(Source: mb/AnandTech Forums)
The Red Planet of Mars may have life on it after all

Although NASA is without a leader and will likely have to announce layoffs in the immediate future, the U.S. space agency may be ready to announce alien microbes living below the Martian soil are the cause of a methane haze surrounding the Red Planet of Mars.

NASA is expected to have a press conference at its Washington D.C. office to confirm the findings.  News of the scheduled press conference was first posted in The Sun, with NASA and European scientists excited about the possible findings from such a monumental announcement. 

Another British newspaper, Telegraph, quotes the upcoming release to claim: "Living systems produce more than 90 per cent of Earth's atmospheric methane; the balance is of geochemical origin.

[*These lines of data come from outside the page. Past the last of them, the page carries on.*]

-- ==== Sys2Proof/Machine/Flags.lean ====
section
/-! DEFINITION. Every one-bit value and every counter the spec computes. -/

namespace Sys2Proof.Machine

/-- A counter's increment, modulo `2^CNT_W` (R29). -/
def bumpCounter (cntW n : Nat) : Nat := (n + 1) % 2 ^ cntW

/-- The 8-bit bitwise OR of all the payload bytes (R131). -/
def payloadOr (payload : List Byte) : Byte := payload.foldl (· ||| ·) 0

/-- The zero-payload anomaly (R131): a frame of two bytes or more, its opcode not exempt, its payload all zero. -/
def zeroPayload (exempt : List Byte) : List Byte → Bool
  | op :: b :: rest => !exempt.contains op && decide (payloadOr (b :: rest) = 0)
  | _ => false

/-- What the fifth byte of RECONFIGURE makes of `DEBUG` (R193). -/
def debugValue (flag : Byte) : Bool := decide (flag ≠ 0)

/-- `DEBUG` after an accepted RECONFIGURE: kept when the fifth byte is absent (R193). -/
def debugAfter (old : Bool) : Option Byte → Bool
  | none => old
  | some flag => debugValue flag

/-- `STATUS <- 1 - STATUS` (R134). -/
def toggled (level : Bool) : Bool := !level

end Sys2Proof.Machine
end

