-- ==== Sys2Proof/Machine/FrontEnd.lean ====
section
/-! DEFINITION. The capture context of EDGE mode (40_frame_synchronizer.md section 2): three total, atomic steps that
write nothing but RXBUF, WP, ARMED, RXCNT, RXRDY and TXN_COUNT (R52, R106). -/

namespace Sys2Proof.Machine

/-- `SEL_ASSERT` (R101): arms and discards partial data, unless a published frame is waiting (the gate). -/
def onSelAssert (s : State) : State :=
  if s.rxrdy then { s with armed := false } else { s with wp := 0, armed := true }

/-- `BYTE(b)` (R102): stored while armed and not full, otherwise discarded (R103). -/
def onByte (b : Byte) (s : State) : State :=
  if s.armed ∧ s.wp < s.params.rxMax then { putRx (putCell s.mem.rx s.wp b) s with wp := s.wp + 1 } else s

/-- `SEL_DEASSERT`: publishes a non-empty capture (R104), otherwise only disarms (R105). -/
def onSelDeassert (s : State) : State :=
  if s.armed ∧ 1 ≤ s.wp then
    { s with
      armed := false
      rxcnt := s.wp
      txnCount := bumpCounter s.params.cntW s.txnCount
      rxrdy := true }
  else { s with armed := false }

end Sys2Proof.Machine
end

On Mars, methane could be a signature of either."

Researchers from around the world have shown a greater interest in the Red Planet, as possible traces of water and ice dust have raised hopes of discovering signs of life on or underneath the planet's surface.  Even though methane is created on Earth by volcanoes, scientists haven't found any active volcanoes on the Red Planet.

In addition, it seems NASA researchers found high levels of methane in the same regions as water vapor clouds, which are absolutely necessary for life.  The study was conducted during a seven year examination of the planet.

It's possible the Martian life form is in suspended animation, but it's possible they could be revived, according to John Murray, a Mars Express European space probe scientist told The Sun.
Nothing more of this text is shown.